* Activity
The whole listing needs to be restated word for word.

* Records for this task
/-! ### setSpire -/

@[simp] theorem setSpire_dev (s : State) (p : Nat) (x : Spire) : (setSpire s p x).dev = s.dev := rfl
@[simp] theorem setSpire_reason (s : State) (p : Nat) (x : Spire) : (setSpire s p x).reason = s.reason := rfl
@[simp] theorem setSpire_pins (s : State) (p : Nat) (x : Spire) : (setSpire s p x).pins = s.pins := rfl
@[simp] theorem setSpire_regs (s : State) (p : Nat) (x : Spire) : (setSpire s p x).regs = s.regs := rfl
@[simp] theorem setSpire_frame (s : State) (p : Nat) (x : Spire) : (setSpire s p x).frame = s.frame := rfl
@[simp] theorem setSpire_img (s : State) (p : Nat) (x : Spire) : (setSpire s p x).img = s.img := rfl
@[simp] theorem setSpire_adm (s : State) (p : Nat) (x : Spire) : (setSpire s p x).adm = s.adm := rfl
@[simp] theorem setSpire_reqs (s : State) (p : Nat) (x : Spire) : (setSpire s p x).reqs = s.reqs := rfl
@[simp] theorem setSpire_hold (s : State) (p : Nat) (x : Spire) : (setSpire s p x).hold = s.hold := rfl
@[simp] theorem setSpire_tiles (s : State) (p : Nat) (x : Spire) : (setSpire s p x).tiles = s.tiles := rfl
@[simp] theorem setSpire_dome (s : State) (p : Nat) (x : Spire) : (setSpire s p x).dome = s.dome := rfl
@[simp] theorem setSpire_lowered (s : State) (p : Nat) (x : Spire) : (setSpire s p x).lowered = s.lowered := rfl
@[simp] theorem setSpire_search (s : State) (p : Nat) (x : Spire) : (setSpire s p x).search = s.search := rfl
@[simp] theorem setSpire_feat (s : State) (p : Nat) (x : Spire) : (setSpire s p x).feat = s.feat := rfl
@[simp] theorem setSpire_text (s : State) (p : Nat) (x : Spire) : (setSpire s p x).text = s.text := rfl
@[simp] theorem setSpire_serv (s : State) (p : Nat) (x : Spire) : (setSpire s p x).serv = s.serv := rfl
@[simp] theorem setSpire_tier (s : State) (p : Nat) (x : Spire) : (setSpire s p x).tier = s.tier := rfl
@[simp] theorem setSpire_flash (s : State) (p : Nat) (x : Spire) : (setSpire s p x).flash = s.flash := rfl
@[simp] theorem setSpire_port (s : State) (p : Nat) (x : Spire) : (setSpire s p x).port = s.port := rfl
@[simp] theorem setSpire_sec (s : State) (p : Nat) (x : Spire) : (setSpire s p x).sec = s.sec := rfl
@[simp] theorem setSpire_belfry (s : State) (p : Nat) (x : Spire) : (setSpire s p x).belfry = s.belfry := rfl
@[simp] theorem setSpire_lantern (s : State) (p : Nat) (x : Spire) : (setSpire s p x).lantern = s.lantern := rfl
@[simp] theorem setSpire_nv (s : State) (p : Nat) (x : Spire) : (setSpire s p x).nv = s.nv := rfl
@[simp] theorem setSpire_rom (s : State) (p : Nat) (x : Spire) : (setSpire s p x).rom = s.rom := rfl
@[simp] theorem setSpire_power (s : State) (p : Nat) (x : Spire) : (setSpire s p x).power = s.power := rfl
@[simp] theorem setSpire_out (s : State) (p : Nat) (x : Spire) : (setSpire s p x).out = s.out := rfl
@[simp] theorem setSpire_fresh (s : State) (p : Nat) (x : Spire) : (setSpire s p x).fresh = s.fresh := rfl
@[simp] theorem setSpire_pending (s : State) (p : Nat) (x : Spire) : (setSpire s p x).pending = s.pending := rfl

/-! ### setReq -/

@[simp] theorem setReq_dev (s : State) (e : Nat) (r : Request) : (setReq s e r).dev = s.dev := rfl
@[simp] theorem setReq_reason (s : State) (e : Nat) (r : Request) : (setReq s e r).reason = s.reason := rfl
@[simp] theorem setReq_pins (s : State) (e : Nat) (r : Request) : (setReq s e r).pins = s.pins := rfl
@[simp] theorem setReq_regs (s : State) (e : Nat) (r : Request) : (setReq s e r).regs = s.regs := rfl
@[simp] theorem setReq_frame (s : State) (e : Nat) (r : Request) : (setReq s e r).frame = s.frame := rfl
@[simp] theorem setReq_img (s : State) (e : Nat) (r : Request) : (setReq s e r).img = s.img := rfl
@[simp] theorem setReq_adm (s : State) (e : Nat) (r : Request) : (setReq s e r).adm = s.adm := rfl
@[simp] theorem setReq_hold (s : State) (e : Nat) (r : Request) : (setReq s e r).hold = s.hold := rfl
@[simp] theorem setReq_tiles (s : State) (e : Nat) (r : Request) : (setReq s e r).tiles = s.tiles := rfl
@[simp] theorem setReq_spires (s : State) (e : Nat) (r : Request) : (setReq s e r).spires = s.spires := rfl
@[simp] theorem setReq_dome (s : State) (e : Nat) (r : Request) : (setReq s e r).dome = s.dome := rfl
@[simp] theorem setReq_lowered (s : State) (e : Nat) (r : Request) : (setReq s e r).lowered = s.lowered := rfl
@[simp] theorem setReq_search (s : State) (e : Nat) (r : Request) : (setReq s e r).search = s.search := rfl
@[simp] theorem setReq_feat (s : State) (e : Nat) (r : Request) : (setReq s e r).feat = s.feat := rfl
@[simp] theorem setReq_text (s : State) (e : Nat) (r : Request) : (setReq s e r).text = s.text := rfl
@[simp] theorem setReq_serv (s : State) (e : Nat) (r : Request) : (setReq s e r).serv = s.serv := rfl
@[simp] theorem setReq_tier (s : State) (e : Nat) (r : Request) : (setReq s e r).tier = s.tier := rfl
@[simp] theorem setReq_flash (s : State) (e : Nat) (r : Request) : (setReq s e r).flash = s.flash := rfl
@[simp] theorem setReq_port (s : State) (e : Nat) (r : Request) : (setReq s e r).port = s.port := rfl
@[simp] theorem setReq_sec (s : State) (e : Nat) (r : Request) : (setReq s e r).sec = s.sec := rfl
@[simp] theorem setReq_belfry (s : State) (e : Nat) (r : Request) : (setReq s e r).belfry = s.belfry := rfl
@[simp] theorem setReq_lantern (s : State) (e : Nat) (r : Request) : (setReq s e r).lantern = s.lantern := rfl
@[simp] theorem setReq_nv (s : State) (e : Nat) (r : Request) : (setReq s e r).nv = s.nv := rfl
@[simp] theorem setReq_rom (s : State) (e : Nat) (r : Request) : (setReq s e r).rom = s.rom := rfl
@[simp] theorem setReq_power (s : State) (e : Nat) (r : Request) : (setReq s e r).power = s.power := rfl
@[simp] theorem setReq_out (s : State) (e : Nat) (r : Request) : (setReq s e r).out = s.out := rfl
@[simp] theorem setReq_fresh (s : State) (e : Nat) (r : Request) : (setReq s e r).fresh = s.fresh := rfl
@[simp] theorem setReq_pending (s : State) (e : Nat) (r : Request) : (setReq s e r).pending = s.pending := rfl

* Task response
/-! ### setSpire -/

@[simp] theorem setSpire_dev (s : State) (p : Nat) (x : Spire) : (setSpire s p x).dev = s.dev := rfl
@[simp] theorem setSpire_reason (s : State) (p : Nat) (x : Spire) : (setSpire s p x).reason = s.reason := rfl
@[simp] theorem setSpire_pins (s : State) (p : Nat) (x : Spire) : (setSpire s p x).pins = s.pins := rfl
@[simp] theorem setSpire_regs (s : State) (p : Nat) (x : Spire) : (setSpire s p x).regs = s.regs := rfl
@[simp] theorem setSpire_frame (s : State) (p : Nat) (x : Spire) : (setSpire s p x).frame = s.frame := rfl
@[simp] theorem setSpire_img (s : State) (p : Nat) (x : Spire) : (setSpire s p x).img = s.img := rfl
@[simp] theorem setSpire_adm (s : State) (p : Nat) (x : Spire) : (setSpire s p x).adm = s.adm := rfl
@[simp] theorem setSpire_reqs (s : State) (p : Nat) (x : Spire) : (setSpire s p x).reqs = s.reqs := rfl
@[simp] theorem setSpire_hold (s : State) (p : Nat) (x : Spire) : (setSpire s p x).hold = s.hold := rfl
@[simp] theorem setSpire_tiles (s : State) (p : Nat) (x : Spire) : (setSpire s p x).tiles = s.tiles := rfl
@[simp] theorem setSpire_dome (s : State) (p : Nat) (x : Spire) : (setSpire s p x).dome = s.dome := rfl
@[simp] theorem setSpire_lowered (s : State) (p : Nat) (x : Spire) : (setSpire s p x).lowered = s.lowered := rfl
@[simp] theorem setSpire_search (s : State) (p : Nat) (x : Spire) : (setSpire s p x).search = s.search := rfl
@[simp] theorem setSpire_feat (s : State) (p : Nat) (x : Spire) : (setSpire s p x).feat = s.feat := rfl
@[simp] theorem setSpire_text (s : State) (p : Nat) (x : Spire) : (setSpire s p x).text = s.text := rfl
@[simp] theorem setSpire_serv (s : State) (p : Nat) (x : Spire) : (setSpire s p x).serv = s.serv := rfl
@[simp] theorem setSpire_tier (s : State) (p : Nat) (x : Spire) : (setSpire s p x).tier = s.tier := rfl
@[simp] theorem setSpire_flash (s : State) (p : Nat) (x : Spire) : (setSpire s p x).flash = s.flash := rfl
@[simp] theorem setSpire_port (s : State) (p : Nat) (x : Spire) : (setSpire s p x).port = s.port := rfl
@[simp] theorem setSpire_sec (s : State) (p : Nat) (x : Spire) : (setSpire s p x).sec = s.sec := rfl
@[simp] theorem setSpire_belfry (s : State) (p : Nat) (x : Spire) : (setSpire s p x).belfry = s.belfry := rfl
@[simp] theorem setSpire_lantern (s : State) (p : Nat) (x : Spire) : (setSpire s p x).lantern = s.lantern := rfl
@[simp] theorem setSpire_nv (s : State) (p : Nat) (x : Spire) : (setSpire s p x).nv = s.nv := rfl
@[simp] theorem setSpire_rom (s : State) (p : Nat) (x : Spire) : (setSpire s p x).rom = s.rom := rfl
@[simp] theorem setSpire_power (s : State) (p : Nat) (x : Spire) : (setSpire s p x).power = s.power := rfl
@[simp] theorem setSpire_out (s : State) (p : Nat) (x : Spire) : (setSpire s p x).out = s.out := rfl
@[simp] theorem setSpire_fresh (s : State) (p : Nat) (x : Spire) : (setSpire s p x).fresh = s.fresh := rfl
@[simp] theorem setSpire_pending (s : State) (p : Nat) (x : Spire) : (setSpire s p x).pending = s.pending := rfl

/-! ### setReq -/

@[simp] theorem setReq_dev (s : State) (e : Nat) (r : Request) : (setReq s e r).dev = s.dev := rfl
@[simp] theorem setReq_reason (s : State) (e : Nat) (r : Request) : (setReq s e r).reason = s.reason := rfl
@[simp] theorem setReq_pins (s : State) (e : Nat) (r : Request) : (setReq s e r).pins = s.pins := rfl
@[simp] theorem setReq_regs (s : State) (e : Nat) (r : Request) : (setReq s e r).regs = s.regs := rfl
@[simp] theorem setReq_frame (s : State) (e : Nat) (r : Request) : (setReq s e r).frame = s.frame := rfl
@[simp] theorem setReq_img (s : State) (e : Nat) (r : Request) : (setReq s e r).img = s.img := rfl
@[simp] theorem setReq_adm (s : State) (e : Nat) (r : Request) : (setReq s e r).adm = s.adm := rfl
@[simp] theorem setReq_hold (s : State) (e : Nat) (r : Request) : (setReq s e r).hold = s.hold := rfl
@[simp] theorem setReq_tiles (s : State) (e : Nat) (r : Request) : (setReq s e r).tiles = s.tiles := rfl
@[simp] theorem setReq_spires (s : State) (e : Nat) (r : Request) : (setReq s e r).spires = s.spires := rfl
@[simp] theorem setReq_dome (s : State) (e : Nat) (r : Request) : (setReq s e r).dome = s.dome := rfl
@[simp] theorem setReq_lowered (s : State) (e : Nat) (r : Request) : (setReq s e r).lowered = s.lowered := rfl
@[simp] theorem setReq_search (s : State) (e : Nat) (r : Request) : (setReq s e r).search = s.search := rfl
@[simp] theorem setReq_feat (s : State) (e : Nat) (r : Request) : (setReq s e r).feat = s.feat := rfl
@[simp] theorem setReq_text (s : State) (e : Nat) (r : Request) : (setReq s e r).text = s.text := rfl
@[simp] theorem setReq_serv (s : State) (e : Nat) (r : Request) : (setReq s e r).serv = s.serv := rfl
@[simp] theorem setReq_tier (s : State) (e : Nat) (r : Request) : (setReq s e r).tier = s.tier := rfl
@[simp] theorem setReq_flash (s : State) (e : Nat) (r : Request) : (setReq s e r).flash = s.flash := rfl
@[simp] theorem setReq_port (s : State) (e : Nat) (r : Request) : (setReq s e r).port = s.port := rfl
@[simp] theorem setReq_sec (s : State) (e : Nat) (r : Request) : (setReq s e r).sec = s.sec := rfl
@[simp] theorem setReq_belfry (s : State) (e : Nat) (r : Request) : (setReq s e r).belfry = s.belfry := rfl
@[simp] theorem setReq_lantern (s : State) (e : Nat) (r : Request) : (setReq s e r).lantern = s.lantern := rfl
@[simp] theorem setReq_nv (s : State) (e : Nat) (r : Request) : (setReq s e r).nv = s.nv := rfl
@[simp] theorem setReq_rom (s : State) (e : Nat) (r : Request) : (setReq s e r).rom = s.rom := rfl
@[simp] theorem setReq_power (s : State) (e : Nat) (r : Request) : (setReq s e r).power = s.power := rfl
@[simp] theorem setReq_out (s : State) (e : Nat) (r : Request) : (setReq s e r).out = s.out := rfl
@[simp] theorem setReq_fresh (s : State) (e : Nat) (r : Request) : (setReq s e r).fresh = s.fresh := rfl
@[simp] theorem setReq_pending (s : State) (e : Nat) (r : Request) : (setReq s e r).pending = s.pending := rfl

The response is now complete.